Again Hugs and prayers, especially tomorrow. Soon to look into your babies eyes for the first time you will surely see and dwell in that miracle and gift God has given. Prayers all your fears will melt away as you breathe in your baby's breath and rejoice in the birth of you son.

4HisGlory
03-04-2007, 04:23 PM
Praying for you. I agree with the other ladies here have said. It is so understandable for you to be feeling these feelings especially with how your last delivery went. I think it is only normal for these feelings you have. To borrow from Lesile...once you hear that little baby cry and get to look into his eyes, this "wave" you are feeling right now will then become just a "ripple". What you are going through and your feelings are valid and God knows your heart. He has decided that a c/s is what is best...not your doctor..they are just His means. I am praying for peace for you. I can't even imagine your anxiety you are having right now. You are being lifted up my sister...take rest in that but more importantly in Him.

Kensbev
03-05-2007, 03:16 PM
I'm going to echo what everyone else is saying. There is nothing wrong with you. You wish you could have a normal, vaginal birth, and I truly believe if God thought that was best for you, He would have made it possible. As a two time c-section mom, I can understand the desire to have a 'normal' delivery.

I planned my 2nd cesarean on both the advice of my doctor (who was concerned about uterine rupture) and my desire to avoid labor. And it was a truly wonderful experience. (I did, however, pray to go into labor if God wanted things any other way.) I went into labor just a couple of hours before I checked into the hospital, so I know my baby was born on God's timetable. And everything I was fretting about with the planned cesarean (ie, would she be ready?) turned out not to be anything to worry about. I had a beautiful, healthy little girl, and it was a great experience. I pray that you have the same kind of experience!

JRBL
03-05-2007, 03:38 PM
I truly believe that God has spared you from something.... we may never know what... but God doesn't NOT answer prayers for NO reason... He has answered it... just not with the answer you wanted... that doesn't mean it wasn't the right answer. :)

I have trouble with accepting the answer I am given, so I can truly identify!

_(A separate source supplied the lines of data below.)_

-- ==== Sys2Proof/Tests/Slice0.lean ====
section
/-!
SUPPORT. Tests of the model. A `witness_` theorem shows a small state and operands that meet the hypotheses of a statement, clause by
clause, and where the kernel can evaluate it the effect the manual gives; a `test_` theorem checks one rule by itself.
-/
set_option Elab.async false
namespace Sys2Proof.Tests
open Sys2Proof Sys2Proof.Machine

/-- The outcome is a next state with a property. -/
def after (r : Host.Outcome State Fault Refusal) (p : State → Bool) : Bool :=
  match r with
  | .next t => p t
  | .fault _ | .refused _ => false

/-- A state with registers of which a read returns the given values. -/
def withRegs (l : List (RegRef × Nat)) (s : State) : State := l.foldl (fun s e => s.wr e.1 e.2) s
/-- The same for values in force. -/
def withAct (l : List (RegRef × Nat)) (s : State) : State := l.foldl (fun s e => s.wrAct e.1 e.2) s

/-- A running core 0. -/
def core0 (x : Core) : State := State.reset.setCore 0 { x with run := .running }
/-- General registers. -/
def gs (l : List (Nat × Nat)) : Core := l.foldl (fun x e => x.wg e.1 e.2) {}

/-- A packet of source queue `q`. -/
def pkt (q : Nat) : QPkt := ⟨1, q, 7, true, 300, 0x55, 0, 0, 0, 0, [0, 1], none, false, 0, 0⟩

/-- A running lane 0 whose program of 8 syllables is at its start. -/
def lane0 (x : Core) : State :=
  let s : State := { State.reset with que := { State.reset.que with jack := [⟨0, pkt 0, 0⟩], slotsUsed := 1 } }
  withAct [(R.JCK_SLOT 0, 2 ^ F.JCK_SLOT_VALID.lo + 8 * 2 ^ F.JCK_SLOT_LEN.lo)] (s.setLane 0 { x with run := .running })

/-- A table with no key in a range holds nothing there. -/
theorem get_outside (m : SMap Nat) (lo hi a : Nat) (hl : lo ≤ a) (hh : a < hi) (h : m.all (fun e => decide (e.1 < lo) || decide (hi ≤ e.1)) = true) :
    SMap.get m 0 a = 0 := by
  induction m with
  | nil => rfl
  | cons e m ih =>
    simp only [List.all_cons, Bool.and_eq_true, Bool.or_eq_true, decide_eq_true_eq] at h
    rw [SMap.get]
    split
    · omega
    · exact ih h.2
/-! ### Integer instructions -/

theorem witness_AluInstructionsWriteTheirFunction :
    (core0 (gs [(1, 2 ^ 64 - 1), (2, 1)])).ready (.core 0) ∧ (lane0 {}).ready (.lane 0) ∧
    (core0 {}).mayTrap 0 ∧ (63#20).toNat < 64 ∧ 64 ≤ (64#20).toNat := by decide
theorem test_add_wraps : after (exec (.iAdd ⟨.core 0, 0⟩ 3 1 2) (core0 (gs [(1, 2 ^ 64 - 1), (2, 1)])))
    (fun t => (t.core 0).rg 3 == 0 && (t.core 0).pc == 1) = true := by decide
theorem test_sra_is_signed : after (exec (.sra ⟨.core 0, 0⟩ 3 1 2) (core0 (gs [(1, 2 ^ 63), (2, 65)])))
    (fun t => (t.core 0).rg 3 == 2 ^ 63 + 2 ^ 62) = true := by decide
theorem test_min_is_signed : after (exec (.iMin ⟨.core 0, 0⟩ 3 1 2) (core0 (gs [(1, 2 ^ 64 - 1), (2, 1)])))
    (fun t => (t.core 0).rg 3 == 2 ^ 64 - 1) = true := by decide
theorem test_addi_sign_extends : after (exec (.addi ⟨.lane 0, 0⟩ 3 1 0xFFFFF#20) (lane0 (gs [(1, 5)])))
    (fun t => (t.lane 0).rg 3 == 4 && (t.lane 0).pc == 1) = true := by decide
theorem test_slli_beyond_is_illegal : after (exec (.slli ⟨.core 0, 0⟩ 3 1 64#20) (core0 (gs [(1, 5)])))
    (fun t => (t.core 0).rcsr CSR.ECAUSE == EX.ILLEGAL && (t.core 0).exl && (t.core 0).rg 3 == 0) = true := by decide
theorem test_write_to_g0_discarded : after (exec (.addi ⟨.core 0, 0⟩ 0 1 1#20) (core0 (gs [(1, 5)]))) (fun t => (t.core 0).rg 0 == 0) = true := by
  decide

But, don't give up your faith simply because a prayer wasn't answered the way you wanted... that seems hard but, in the end, you'll be glad you remained strong.

I'll pray for you, sister, for your peace of mind and heart... I hope that everything goes well and you have that wonderful peace when you hold your baby!!! All my hugs!!!

ChamomileFriend
03-05-2007, 05:30 PM
I truly believe that God has spared you from something.... we may never know what... but God doesn't NOT answer prayers for NO reason... He has answered it... just not with the answer you wanted... that doesn't mean it wasn't the right answer. :)

I have trouble with accepting the answer I am given, so I can truly identify!

I agree with this and I am praying that everything goes well for you and baby today!

gamommyto4girls
03-05-2007, 07:38 PM
Mab,
You are in my thoughts and prayers today! I understand completely your desire to have a VBAC since I'm in the same boat. I agree with everything that the others have said, docs can be so frustrating and I don't like hearing "no" from anyone- even the Lord in answer to a prayer. It's hard to remember that He works all things for our good, I agree that there is a reason for all of this hurt. I feel your fear so personally- as I share it myself. C-sec #2 was a terrifying experience for me and as my date draws closer I become more consumed by that fear. It is a daily struggle for me to give this fear to the Lord. Thanks so much for sharing- you've been such a blessing to me personally. I can't wait to hear how you and your child are doing. I keep trying to focus on the joy of bringing my own child home. I hope this ends so joyfully for you!!!